* Exercise description: Find the line containing "b7 ++ b6 ++ b5" in the records below. Copy exactly that line and each one after it, ending at the line containing "def decodeTableWord (nbits", and nothing more.

* Records shown:
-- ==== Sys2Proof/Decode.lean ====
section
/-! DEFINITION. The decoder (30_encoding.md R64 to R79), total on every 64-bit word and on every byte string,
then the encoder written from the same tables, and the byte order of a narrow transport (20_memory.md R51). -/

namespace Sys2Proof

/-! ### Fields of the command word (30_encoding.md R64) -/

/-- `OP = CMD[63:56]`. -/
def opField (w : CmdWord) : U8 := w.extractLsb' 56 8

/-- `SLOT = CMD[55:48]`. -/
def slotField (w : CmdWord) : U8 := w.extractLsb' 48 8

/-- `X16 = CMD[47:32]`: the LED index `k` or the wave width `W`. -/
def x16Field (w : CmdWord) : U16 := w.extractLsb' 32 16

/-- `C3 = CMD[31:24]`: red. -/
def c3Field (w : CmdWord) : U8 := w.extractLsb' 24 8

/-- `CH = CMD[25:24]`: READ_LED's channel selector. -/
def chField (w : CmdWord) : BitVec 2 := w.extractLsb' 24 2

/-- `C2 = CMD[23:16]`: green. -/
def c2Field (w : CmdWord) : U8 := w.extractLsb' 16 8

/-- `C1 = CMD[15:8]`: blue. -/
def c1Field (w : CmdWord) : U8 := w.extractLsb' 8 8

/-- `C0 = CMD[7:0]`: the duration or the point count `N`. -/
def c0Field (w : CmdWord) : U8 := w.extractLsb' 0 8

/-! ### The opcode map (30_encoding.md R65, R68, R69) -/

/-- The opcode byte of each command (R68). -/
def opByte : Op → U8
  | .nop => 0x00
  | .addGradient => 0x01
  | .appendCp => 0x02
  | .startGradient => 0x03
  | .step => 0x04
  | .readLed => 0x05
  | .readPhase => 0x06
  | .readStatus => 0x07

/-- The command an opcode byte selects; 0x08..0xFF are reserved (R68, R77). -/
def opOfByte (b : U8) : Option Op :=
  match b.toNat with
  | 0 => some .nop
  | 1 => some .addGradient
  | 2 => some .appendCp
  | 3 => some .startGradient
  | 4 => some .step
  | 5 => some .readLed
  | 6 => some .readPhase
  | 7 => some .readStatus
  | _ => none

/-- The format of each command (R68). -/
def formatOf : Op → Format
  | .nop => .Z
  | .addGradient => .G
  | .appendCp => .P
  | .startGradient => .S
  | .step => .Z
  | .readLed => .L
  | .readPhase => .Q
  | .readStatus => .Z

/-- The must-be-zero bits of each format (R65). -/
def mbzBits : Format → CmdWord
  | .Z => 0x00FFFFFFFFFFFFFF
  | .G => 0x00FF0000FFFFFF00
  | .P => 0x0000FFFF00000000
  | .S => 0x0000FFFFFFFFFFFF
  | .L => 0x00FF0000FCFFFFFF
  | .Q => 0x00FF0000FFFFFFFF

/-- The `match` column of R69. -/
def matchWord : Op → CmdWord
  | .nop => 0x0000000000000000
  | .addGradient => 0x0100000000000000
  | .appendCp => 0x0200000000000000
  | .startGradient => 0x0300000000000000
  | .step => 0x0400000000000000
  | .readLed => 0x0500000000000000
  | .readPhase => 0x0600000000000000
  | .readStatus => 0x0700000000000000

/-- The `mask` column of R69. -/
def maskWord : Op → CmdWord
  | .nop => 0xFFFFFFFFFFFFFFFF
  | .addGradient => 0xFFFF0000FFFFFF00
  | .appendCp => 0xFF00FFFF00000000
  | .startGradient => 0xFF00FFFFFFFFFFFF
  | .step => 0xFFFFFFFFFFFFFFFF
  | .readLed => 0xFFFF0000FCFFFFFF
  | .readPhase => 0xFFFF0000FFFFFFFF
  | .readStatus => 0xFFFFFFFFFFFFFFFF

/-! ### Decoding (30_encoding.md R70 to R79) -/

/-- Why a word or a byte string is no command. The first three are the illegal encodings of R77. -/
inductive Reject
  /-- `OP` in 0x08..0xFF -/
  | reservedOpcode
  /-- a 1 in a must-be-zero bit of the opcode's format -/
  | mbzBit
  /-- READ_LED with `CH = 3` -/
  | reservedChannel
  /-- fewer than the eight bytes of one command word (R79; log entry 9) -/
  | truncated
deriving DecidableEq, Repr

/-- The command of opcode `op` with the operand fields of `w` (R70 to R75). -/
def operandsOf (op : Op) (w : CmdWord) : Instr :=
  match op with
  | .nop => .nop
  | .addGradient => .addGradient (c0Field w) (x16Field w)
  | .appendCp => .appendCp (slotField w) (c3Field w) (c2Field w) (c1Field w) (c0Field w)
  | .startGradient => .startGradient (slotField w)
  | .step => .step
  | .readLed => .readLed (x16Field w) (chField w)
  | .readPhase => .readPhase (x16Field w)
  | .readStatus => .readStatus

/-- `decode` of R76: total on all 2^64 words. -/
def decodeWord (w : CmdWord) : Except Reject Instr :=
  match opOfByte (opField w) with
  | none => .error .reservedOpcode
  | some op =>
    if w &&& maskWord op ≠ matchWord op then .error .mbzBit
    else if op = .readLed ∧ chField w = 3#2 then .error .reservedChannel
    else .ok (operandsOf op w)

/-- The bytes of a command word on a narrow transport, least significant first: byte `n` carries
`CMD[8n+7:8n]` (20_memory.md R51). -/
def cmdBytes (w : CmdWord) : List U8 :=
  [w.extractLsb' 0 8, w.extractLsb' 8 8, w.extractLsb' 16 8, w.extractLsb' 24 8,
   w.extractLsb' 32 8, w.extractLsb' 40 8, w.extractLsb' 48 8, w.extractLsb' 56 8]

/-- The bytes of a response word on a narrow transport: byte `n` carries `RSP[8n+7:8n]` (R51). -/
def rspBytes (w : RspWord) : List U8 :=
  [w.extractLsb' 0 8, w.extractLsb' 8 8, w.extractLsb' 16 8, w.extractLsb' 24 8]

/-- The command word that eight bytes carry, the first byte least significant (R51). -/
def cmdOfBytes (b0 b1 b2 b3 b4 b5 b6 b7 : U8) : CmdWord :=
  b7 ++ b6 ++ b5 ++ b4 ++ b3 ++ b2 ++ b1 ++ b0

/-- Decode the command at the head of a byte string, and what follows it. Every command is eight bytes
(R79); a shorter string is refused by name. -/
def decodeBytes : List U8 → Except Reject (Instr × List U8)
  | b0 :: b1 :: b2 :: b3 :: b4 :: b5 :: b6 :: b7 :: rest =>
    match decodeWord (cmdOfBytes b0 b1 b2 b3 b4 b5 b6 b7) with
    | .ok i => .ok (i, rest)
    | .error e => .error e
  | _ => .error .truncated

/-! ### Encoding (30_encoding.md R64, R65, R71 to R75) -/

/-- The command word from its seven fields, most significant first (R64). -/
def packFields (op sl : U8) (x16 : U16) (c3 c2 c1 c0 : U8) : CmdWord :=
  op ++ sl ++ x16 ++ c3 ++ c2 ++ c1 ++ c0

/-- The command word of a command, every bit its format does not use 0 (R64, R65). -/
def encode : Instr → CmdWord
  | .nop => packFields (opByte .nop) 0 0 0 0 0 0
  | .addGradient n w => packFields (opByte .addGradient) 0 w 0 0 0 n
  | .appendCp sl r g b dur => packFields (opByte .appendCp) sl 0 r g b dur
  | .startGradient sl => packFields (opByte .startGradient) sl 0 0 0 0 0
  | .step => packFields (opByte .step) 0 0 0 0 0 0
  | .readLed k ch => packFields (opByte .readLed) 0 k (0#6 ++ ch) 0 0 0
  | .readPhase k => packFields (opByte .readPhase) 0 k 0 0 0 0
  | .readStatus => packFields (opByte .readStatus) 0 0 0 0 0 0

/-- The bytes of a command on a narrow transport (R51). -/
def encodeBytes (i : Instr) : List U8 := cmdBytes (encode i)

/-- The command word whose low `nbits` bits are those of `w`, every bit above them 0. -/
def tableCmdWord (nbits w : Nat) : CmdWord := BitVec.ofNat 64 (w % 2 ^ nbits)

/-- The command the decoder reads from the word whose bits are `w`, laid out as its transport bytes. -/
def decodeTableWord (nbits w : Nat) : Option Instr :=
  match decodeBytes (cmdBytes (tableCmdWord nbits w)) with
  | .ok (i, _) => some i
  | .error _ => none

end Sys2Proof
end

* Finished exercise:
  b7 ++ b6 ++ b5 ++ b4 ++ b3 ++ b2 ++ b1 ++ b0

/-- Decode the command at the head of a byte string, and what follows it. Every command is eight bytes
(R79); a shorter string is refused by name. -/
def decodeBytes : List U8 → Except Reject (Instr × List U8)
  | b0 :: b1 :: b2 :: b3 :: b4 :: b5 :: b6 :: b7 :: rest =>
    match decodeWord (cmdOfBytes b0 b1 b2 b3 b4 b5 b6 b7) with
    | .ok i => .ok (i, rest)
    | .error e => .error e
  | _ => .error .truncated

/-! ### Encoding (30_encoding.md R64, R65, R71 to R75) -/

/-- The command word from its seven fields, most significant first (R64). -/
def packFields (op sl : U8) (x16 : U16) (c3 c2 c1 c0 : U8) : CmdWord :=
  op ++ sl ++ x16 ++ c3 ++ c2 ++ c1 ++ c0

/-- The command word of a command, every bit its format does not use 0 (R64, R65). -/
def encode : Instr → CmdWord
  | .nop => packFields (opByte .nop) 0 0 0 0 0 0
  | .addGradient n w => packFields (opByte .addGradient) 0 w 0 0 0 n
  | .appendCp sl r g b dur => packFields (opByte .appendCp) sl 0 r g b dur
  | .startGradient sl => packFields (opByte .startGradient) sl 0 0 0 0 0
  | .step => packFields (opByte .step) 0 0 0 0 0 0
  | .readLed k ch => packFields (opByte .readLed) 0 k (0#6 ++ ch) 0 0 0
  | .readPhase k => packFields (opByte .readPhase) 0 k 0 0 0 0
  | .readStatus => packFields (opByte .readStatus) 0 0 0 0 0 0

/-- The bytes of a command on a narrow transport (R51). -/
def encodeBytes (i : Instr) : List U8 := cmdBytes (encode i)

/-- The command word whose low `nbits` bits are those of `w`, every bit above them 0. -/
def tableCmdWord (nbits w : Nat) : CmdWord := BitVec.ofNat 64 (w % 2 ^ nbits)

/-- The command the decoder reads from the word whose bits are `w`, laid out as its transport bytes. -/
def decodeTableWord (nbits w : Nat) : Option Instr :=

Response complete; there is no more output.